Allein der Bundesfinanzhof fällt jedes Jahr knapp 3.000 Urteile, von denen viele unmittelbar Einfluss auf die Steuerpraxis haben. Hinzu kommen die Urteile der Finanzgerichte der Bundesländer. Und auch das Bundesfinanzministerium mischt bei der Rechtspflege mit – zum Beispiel durch den sogenannten Nichtanwendungserlass. Mit einem Nichtanwendungserlass weist das Ministerium die Finanzämter an, bestimmte Urteile gezielt zu ignorieren. Dahinter steht oft die Absicht, den Gesetzestext nachzubessern und das Urteil damit auszuhebeln.

Fazit: Im Zweifel für den Einspruch

"Auch wenn man vorher nicht wissen kann, wie Gerichte oder der Gesetzgeber entscheiden, geht man mit einem Einspruch auf Nummer sicher", so VLH-Sprecherin Christina Georgiadis. Einerseits gewönnen die Steuerzahlenden Zeit.

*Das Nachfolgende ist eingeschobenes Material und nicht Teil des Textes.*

-- ==== Sys2Proof/Laws/Queue.lean ====
section
/-! SUPPORT. Laws/Queue.lean: what an enqueue and a dequeue can do (R377, R380, R383, R385): registers of the queue manager
alone, a refusal that keeps every item, and an admitted item at the end of its queue. -/

set_option Elab.async false

namespace Sys2Proof.Machine

/-- A refusal keeps every queue and all of memory. -/
theorem qRefuse_keeps (q : Nat) (b : Body) : (qRefuse q b).qm = b.qm ∧ (qRefuse q b).mem = b.mem := ⟨rfl, rfl⟩

/-- An item the admission test turns away, of more than 32 cells, or that a bank of its queue has no room for, is refused
whole. -/
theorem qPut_refused {q : Nat} {l : List Nat} {b : Body}
    (h : cellsFor l.length > 32 ∨ qAdmits b q (cellsFor l.length) = false ∨ bankFits b q (cellsFor l.length) = false) :
    qPut q l b = (qRefuse q b, false) := by
  unfold qPut
  rw [if_pos]
  simpa using h

/-- The answer of an enqueue is the admission test and the room of the bank. -/
theorem qPut_answer (q : Nat) (l : List Nat) (b : Body) :
    (qPut q l b).2 = (decide (cellsFor l.length ≤ 32) && qAdmits b q (cellsFor l.length) && bankFits b q (cellsFor l.length)) := by
  by_cases h : cellsFor l.length > 32 ∨ qAdmits b q (cellsFor l.length) = false ∨ bankFits b q (cellsFor l.length) = false
  · rw [qPut_refused h]
    rcases h with h | h | h
    · simp; omega
    · simp [h]
    · simp [h]
  · push Not at h
    have h2 : qAdmits b q (cellsFor l.length) = true := by simpa using h.2.1
    have h3 : bankFits b q (cellsFor l.length) = true := by simpa using h.2.2
    unfold qPut
    simp only [h2, h3]
    rw [if_neg (by simp; omega)]
    split <;> simp [h.1]

/-- Each queue reads what was set for it, and every other queue as before. -/
theorem queueOf_setQueue_same (b : Body) (q : Nat) (x : Queue) : queueOf (setQueue b q x) q = x := tabGet_tabSet_same _ _ _
theorem queueOf_setQueue_other (b : Body) {q p : Nat} (x : Queue) (h : p ≠ q) : queueOf (setQueue b q x) p = queueOf b p :=
  tabGet_tabSet_other _ _ h

/-- A dequeue takes the oldest item; of an empty queue it takes nothing and changes nothing. -/
theorem qTake_empty {q : Nat} {b : Body} (h : (queueOf b q).items = []) : qTake q b = (none, b) := by
  simp [qTake, h]
theorem qTake_oldest {q : Nat} {b : Body} {it : Item} {t : List Item} (h : (queueOf b q).items = it :: t) :
    (qTake q b).1 = some (itemBytes b it) ∧ (queueOf (qTake q b).2 q).items = t ∧ (qTake q b).2.regs = b.regs ∧
      (qTake q b).2.mem = b.mem ∧ ∀ p, p ≠ q → queueOf (qTake q b).2 p = queueOf b p := by
  refine ⟨by simp [qTake, h], ?_, ?_, ?_, ?_⟩
  · simp [qTake, h, afterDequeue, queueOf_setQueue_same]
  · simp [qTake, h, afterDequeue, setQueue]
  · simp [qTake, h, afterDequeue, setQueue]
  · intro p hp
    simp [qTake, h, afterDequeue, queueOf_setQueue_other _ _ hp]

end Sys2Proof.Machine
end

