/-! ### What the FUNC makes of it -/

theorem DiTakes.emit {i st : Nat} {b c : Body} (h : DiTakes i st b c) (thread p : Nat) : DiTakes i st b (gioEmit thread p c) := by
  obtain ⟨hregs, hgio⟩ := gioEmit_only thread p c
  have hword : ∀ a, 0x40A00000 ≤ a → (gioEmit thread p c).word a = c.word a := fun a ha =>
    hregs a fun e : a = 0x40000020 => by omega
  have hstate : (gioEmit thread p c).get GIO.DI_STAT.STATE = c.get GIO.DI_STAT.STATE := hregs.get (by decide)
  refine ⟨?_, fun j hj hne => ?_, ?_, fun a ha => (hword a ha.1.1).trans (h.cfg a ha), (hregs.flag (by decide)).trans h.v24, fun hf => ?_⟩
  · exact (diState_of_get hstate i).trans h.state
  · exact (diState_of_get hstate j).trans (h.others j hj hne)
  · rw [← h.onAt]
    unfold diRec
    rw [hgio]
  · obtain ⟨hfault, hheld⟩ := h.fault hf
    exact ⟨(hregs.bit (by decide) i).trans hfault, (hregs.bit (by decide) 10).trans hheld⟩

theorem DiTakes.emergency {i st : Nat} {b c : Body} (h : DiTakes i st b c) (hst : st ≤ 1) (j : Nat) (v : Bool) :
    DiTakes i st b (emergencyFollow j (c.setBit GIO.EMERG.CONTRIB i v)) := by
  obtain ⟨hregs, -, -, hdi, -⟩ := emergencyFollow_inputs j (c.setBit GIO.EMERG.CONTRIB i v)
  have hword : ∀ a, inputReg a → a ≠ GIO.EMERG.word.addr → (emergencyFollow j (c.setBit GIO.EMERG.CONTRIB i v)).word a = c.word a :=
    fun a ha hne => (hregs a ha hne).trans (Body.word_put_other _ _ _ _ _ hne)
  have hget : ∀ f : Fld, inputReg (f.at 0 0) → f.at 0 0 ≠ GIO.EMERG.word.addr →
      (emergencyFollow j (c.setBit GIO.EMERG.CONTRIB i v)).get f = c.get f := by
    intro f hin hne
    unfold Body.get
    rw [hword _ hin hne]
  have hstate := hget GIO.DI_STAT.STATE (by decide) (by decide)
  refine ⟨?_, fun k hk hne => ?_, ?_, fun a ha => (hword a ha.1 ha.2.2.2).trans (h.cfg a ha), ?_, fun hf => by omega⟩
  · exact (diState_of_get hstate i).trans h.state
  · exact (diState_of_get hstate k).trans (h.others k hk hne)
  · rw [← h.onAt]
    unfold diRec
    rw [hdi]
    rfl
  · exact (Body.flag_of_get (hget GIO.DI_STAT.V24_FAULT (by decide) (by decide))).trans h.v24

end Sys2Proof.Machine
end

section
/-! SUPPORT. Scope: an input's edge as its FUNC has it (R538 to R540), its timeout (R541), and the field supply (R48, R536). -/

namespace Sys2Proof.Machine

/-! ### The edge by FUNC -/

/-- The OVERRIDE of input `i` (R540). -/
def overrideOf (b : Body) (i : Nat) (set : Bool) : Nat :=
  b.get GIO.DI_OVR.LEVEL i + b.get GIO.DI_OVR.TARGET i * 2 ^ 16 + b.get GIO.DI_OVR.SCOPE i * 2 ^ 28 +
    (if set then 2 ^ 30 else 0) + (if set then b.get GIO.DI_OVP.PRESET_SET i else b.get GIO.DI_OVP.PRESET_REL i) * 2 ^ 48

/-- The payload of DI_EVENT (R538). -/
def codeOf (b : Body) (i st : Nat) : Nat := i + st * 8 + airTime b % 2 ^ 32 * 2 ^ 32

theorem diOverride_eq (i : Nat) (set : Bool) (b : Body) :
    diOverride i set b = gioEmit (b.get GIO.DI_CFG.THREAD i) (overrideOf b i set) b := rfl

theorem diEvent_eq (i st : Nat) (b : Body) : diEvent i st b = gioEmit (b.get GIO.DI_CFG.THREAD i) (codeOf b i st) b := rfl

/-- An input's configuration stands apart from what its edge moves. -/
theorem inputCfg_at {f : Fld} {i : Nat} (hi : i < 8) (hlo : 0x40A00100 ≤ f.addr) (hhi : f.addr < 0x40A00110) (h1 : f.s1 = 0x10)
    (h2 : f.s2 = 0) : inputCfgReg (f.at i 0) := by
  have haddr : ∀ a : Nat, 0x40A00100 ≤ a → a < 0x40A00200 → inputCfgReg a := by
    intro a h h'
    have hstat : GIO.DI_STAT.word.addr < 0x40A00100 := by decide
    have hfault : GIO.DI_FAULT.word.addr < 0x40A00100 := by decide
    have hemerg : GIO.EMERG.word.addr < 0x40A00100 := by decide
    exact ⟨⟨by omega, h'⟩, by omega, by omega, by omega⟩
  refine haddr _ ?_ ?_ <;> (simp only [Fld.at, h1, h2]; omega)

/-- From `b` to `c` stands what an input's events are made of: its configuration, its thread's source and network time. -/
structure SameSource (i : Nat) (b c : Body) : Prop where
  cfg : ∀ f : Fld, 0x40A00100 ≤ f.addr → f.addr < 0x40A00110 → f.s1 = 0x10 → f.s2 = 0 → c.get f i = b.get f i
  source : ∀ k, threadSrc c k = threadSrc b k
  time : airTime c = airTime b
  xbar : c.loom.xbar = b.loom.xbar

theorem SameSource.override {i : Nat} {b c : Body} (h : SameSource i b c) (set : Bool) : overrideOf c i set = overrideOf b i set := by
  unfold overrideOf
  rw [h.cfg GIO.DI_OVR.LEVEL, h.cfg GIO.DI_OVR.TARGET, h.cfg GIO.DI_OVR.SCOPE, h.cfg GIO.DI_OVP.PRESET_SET,
    h.cfg GIO.DI_OVP.PRESET_REL] <;> decide

theorem SameSource.func {i : Nat} {b c : Body} (h : SameSource i b c) : c.get GIO.DI_CFG.FUNC i = b.get GIO.DI_CFG.FUNC i :=
  h.cfg _ (by decide) (by decide) rfl rfl

theorem SameSource.thread {i : Nat} {b c : Body} (h : SameSource i b c) : c.get GIO.DI_CFG.THREAD i = b.get GIO.DI_CFG.THREAD i :=
  h.cfg _ (by decide) (by decide) rfl rfl

/-- On a thread of GIO's port, DI_EVENT enters the crossbar. -/
theorem SameSource.event {i : Nat} {b c : Body} (h : SameSource i b c)
    (hwired : threadSrc b (b.get GIO.DI_CFG.THREAD i) = some (0x44, 0)) (st : Nat) :
    (diEvent i st c).loom.xbar = b.loom.xbar ++ [⟨codeOf b i st % 2 ^ 64, 0, b.get GIO.DI_CFG.THREAD i, false, 0x44, 0⟩] ∧
      (diEvent i st c).flag SYS.CLK_STAT.GATED = false := by
  have hcode : codeOf c i st = codeOf b i st := by
    unfold codeOf
    rw [h.time]
  rw [diEvent_eq, h.thread, hcode, ← h.xbar]
  exact gioEmit_wired ((h.source _).trans hwired) _

/-- On a thread of GIO's port, the OVERRIDE enters the crossbar. -/
theorem SameSource.overridden {i : Nat} {b c : Body} (h : SameSource i b c)
    (hwired : threadSrc b (b.get GIO.DI_CFG.THREAD i) = some (0x44, 0)) (set : Bool) :
    (diOverride i set c).loom.xbar = b.loom.xbar ++ [⟨overrideOf b i set % 2 ^ 64, 0, b.get GIO.DI_CFG.THREAD i, false, 0x44, 0⟩] ∧
      (diOverride i set c).flag SYS.CLK_STAT.GATED = false := by
  rw [diOverride_eq, h.thread, h.override, ← h.xbar]
  exact gioEmit_wired ((h.source _).trans hwired) _

theorem diEntered_source {i st : Nat} (hi : i < 8) (hst : st < 8) (b : Body) : SameSource i b (diEntered i st b) :=
  ⟨fun _ hlo hhi h1 h2 => (diEntered_takes hi hst b).get (inputCfg_at hi hlo hhi h1 h2), diEntered_threadSrc i st b,
    diEntered_airTime i st b, congrArg Loom.xbar (diEntered_loom i st b)⟩

theorem diEvent_func {i : Nat} (hi : i < 8) (st : Nat) (b : Body) :
    (diEvent i st b).get GIO.DI_CFG.FUNC i = b.get GIO.DI_CFG.FUNC i := by
  refine (gioEmit_only _ _ b).1.get fun e => ?_
  have hcfg := (inputCfg_at (f := GIO.DI_CFG.FUNC) hi (by decide) (by decide) rfl rfl).1.1
  rw [e] at hcfg
  exact absurd hcfg (by decide)

/-- The new state outlasts whatever the FUNC makes of it. -/
theorem DiTakes.acts {i st : Nat} {b c : Body} (h : DiTakes i st b c) : DiTakes i st b (diActs i st c) := by
  unfold diActs
  split
  · split
    · exact h.emit _ _
    · exact h
  · split
    · rename_i hfn
      exact (h.emit _ _).emergency hfn.2 i _
    · exact h.emit _ _

theorem diEdge_takes {i st : Nat} {b : Body} (hi : i < 8) (hst : st < 8) (hrun : gioRun b = true) (hne : st ≠ diState b i) :
    DiTakes i st b (diEdge i st b) := by
  rw [diEdge_moves hi hrun hne]
  exact (diEntered_takes hi hst b).acts

section Edge

variable {i st : Nat} {b : Body} (hi : i < 8) (hst : st < 8) (hrun : gioRun b = true) (hne : st ≠ diState b i)
include hi hst hrun hne

/-- FUNC 0: the event alone (R538). -/
theorem diEdge_event (hfunc : b.get GIO.DI_CFG.FUNC i = 0) : diEdge i st b = diEvent i st (diEntered i st b) := by
  have hsame := (diEntered_source hi hst b).func.trans hfunc
  rw [diEdge_moves hi hrun hne, diActs, if_neg (by omega), if_neg]
  rw [diEvent_func hi, hsame]
  omega

/-- FUNC 2: the OVERRIDE of the state, faults aside (R540). -/
theorem diEdge_override (hfunc : b.get GIO.DI_CFG.FUNC i = 2) (hplain : st ≤ 1) :
    diEdge i st b = diOverride i (decide (st = 1)) (diEntered i st b) := by
  rw [diEdge_moves hi hrun hne, diActs, if_pos ((diEntered_source hi hst b).func.trans hfunc), if_pos hplain]

/-- FUNC 1: the event and, faults aside, the contribution to the emergency (R539). -/
theorem diEdge_emergency (hfunc : b.get GIO.DI_CFG.FUNC i = 1) : diEdge i st b =
    if st ≤ 1 then emergencyFollow i ((diEvent i st (diEntered i st b)).setBit GIO.EMERG.CONTRIB i (decide (st = 1)))
    else diEvent i st (diEntered i st b) := by
  have hsame := (diEntered_source hi hst b).func.trans hfunc
  rw [diEdge_moves hi hrun hne, diActs, if_neg (by omega), diEvent_func hi, hsame]
  by_cases h : st ≤ 1
  · rw [if_pos ⟨rfl, h⟩, if_pos h]
  · rw [if_neg fun h' => h h'.2, if_neg h]
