-- ==== Sys2Proof/Config.lean ====
section
/-! DEFINITION. The implementation parameters of 00_scope.md section 3 (R10 to R15) as records, their defaults, and
the free values behind the registers that RESET draws (70_reset_and_hazards.md R230). -/

namespace Sys2Proof

/-- What a decoder in WaitSuffix does with a byte that is not SUFFIX (00_scope.md R15). -/
inductive SuffixPolicy
  | stall
  | resync
deriving DecidableEq, Repr

/-- The parameters every channel of one block shares (R10, R11, R15). -/
structure BlockParam where
  /-- PREFIX (R10). -/
  prefixByte : Byte
  /-- SUFFIX (R11). -/
  suffixByte : Byte
  /-- SUFFIX_POLICY (R15). -/
  policy : SuffixPolicy
deriving DecidableEq, Repr

/-- The parameters of one decoder channel: CHANNEL_ID[i] (R12) and S[i] (R13). -/
structure DecParam where
  channelId : Byte
  size : Nat
deriving DecidableEq, Repr

/-- The parameters of one encoder channel: ENC_ID[j] (R12) and SE[j] (R13). -/
structure EncParam where
  encId : Byte
  size : Nat
deriving DecidableEq, Repr

/-- A whole configuration. N_DEC and N_ENC (R14) are the lengths of the two lists. -/
structure Config where
  block : BlockParam
  decs : List DecParam
  encs : List EncParam
deriving DecidableEq, Repr

/-- The defaults of R10, R11 and R15: PREFIX = 0x61, SUFFIX = 0x7A, SUFFIX_POLICY = STALL. -/
def BlockParam.default : BlockParam := ⟨0x61, 0x7A, .stall⟩

/-- The configuration of State.reset: the defaults with the one decoder and the one encoder of program P1
(95_test_vectors.md). DESIGN CHOICE (log entry 2): the spec gives no default number, id or size of channels. -/
def Config.default : Config := ⟨BlockParam.default, [⟨0x01, 4⟩], [⟨0x01, 4⟩]⟩

/-! ## Free values (log entries 4 and 7)
Each is applied to the number of the draw (State.draws) and to what it is drawn for. None has a body: nothing can be
proved of its value. -/

/-- Draw of decoder channel i's cursor at RESET, before it is brought into 0..S[i] (R230). -/
opaque Config.freeCursor (draw channel : Nat) : Nat

/-- Draw of byte `offset` of decoder channel i's buf at RESET (R230). -/
opaque Config.freeBufByte (draw channel offset : Nat) : Byte

/-- Draw of decoder channel i's acc at RESET (R230). -/
opaque Config.freeAcc (draw channel : Nat) : Half

/-- Draw of encoder channel j's idx at RESET, before it is brought into 0..SE[j]+5 (R230, 10_state.md R39). -/
opaque Config.freeIdx (draw channel : Nat) : Nat

/-- Draw of byte `offset` of encoder channel j's pl at RESET (R230). -/
opaque Config.freePlByte (draw channel offset : Nat) : Byte

/-- Draw of encoder channel j's cs at RESET (R230). -/
opaque Config.freeCs (draw channel : Nat) : Half

/-- Which of several busy encoders steps next where nothing else decides it (60_exceptions.md R204(b)). -/
opaque Config.freeEncoder (draw : Nat) : Nat

end Sys2Proof
end

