-- ==== Sys2Proof/Machine/Step.lean ====
section
/-! DEFINITION. One step of the block, and where a table word is put so that the next step runs it. -/

namespace Sys2Proof.Machine

/-- One step: the next move (fetch), the operation its key selects (decode), its meaning (exec). A block with an illegal
configuration has no run (30_encoding.md R91). -/
def step (s : State) : Host.Outcome State Fault Refusal :=
  if s.config.legal then
    match fetch s with
    | .pass t => .next t
    | .run key t =>
      match decode s.config key with
      | .ok op => exec op t
      | .error e => .refused (refusalOf e)
  else .refused .illegalConfiguration

/-- `s` with the table word `w` where the next step finds it (log entry 16). -/
def State.withFetchWord (s : State) (nbits w : Nat) : State := placeWord s nbits w

end Sys2Proof.Machine
end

"Falls Sie die Steuererklärung im ersten Anlauf selbst gemacht haben, könnten Sie nach einem überraschend schlechten Steuerbescheid die Gelegenheit nutzen, jetzt einen Steuerexperten einzuschalten und neue Argumente ins Feld zu führen", so VLH-Sprecherin Christina Georgiadis.

Wenn Sie sich beispielsweise auf ein neues Gerichtsurteil oder auch ein neues Gesetz berufen, sei es möglich, dass sich das Finanzamt Ihrer Ansicht deswegen anschließe, weil es diese Regelung selbst noch nicht beachtet habe.

Zudem könne es sein, dass sich in der gewonnenen Zeit die Sachlage gänzlich ändert. Fälle beispielsweise der Bundesfinanzhof ein Grundsatzurteil in der betreffenden Sache, das dann auch von der Steuerverwaltung angewendet werden muss, habe sich der Einspruch gelohnt.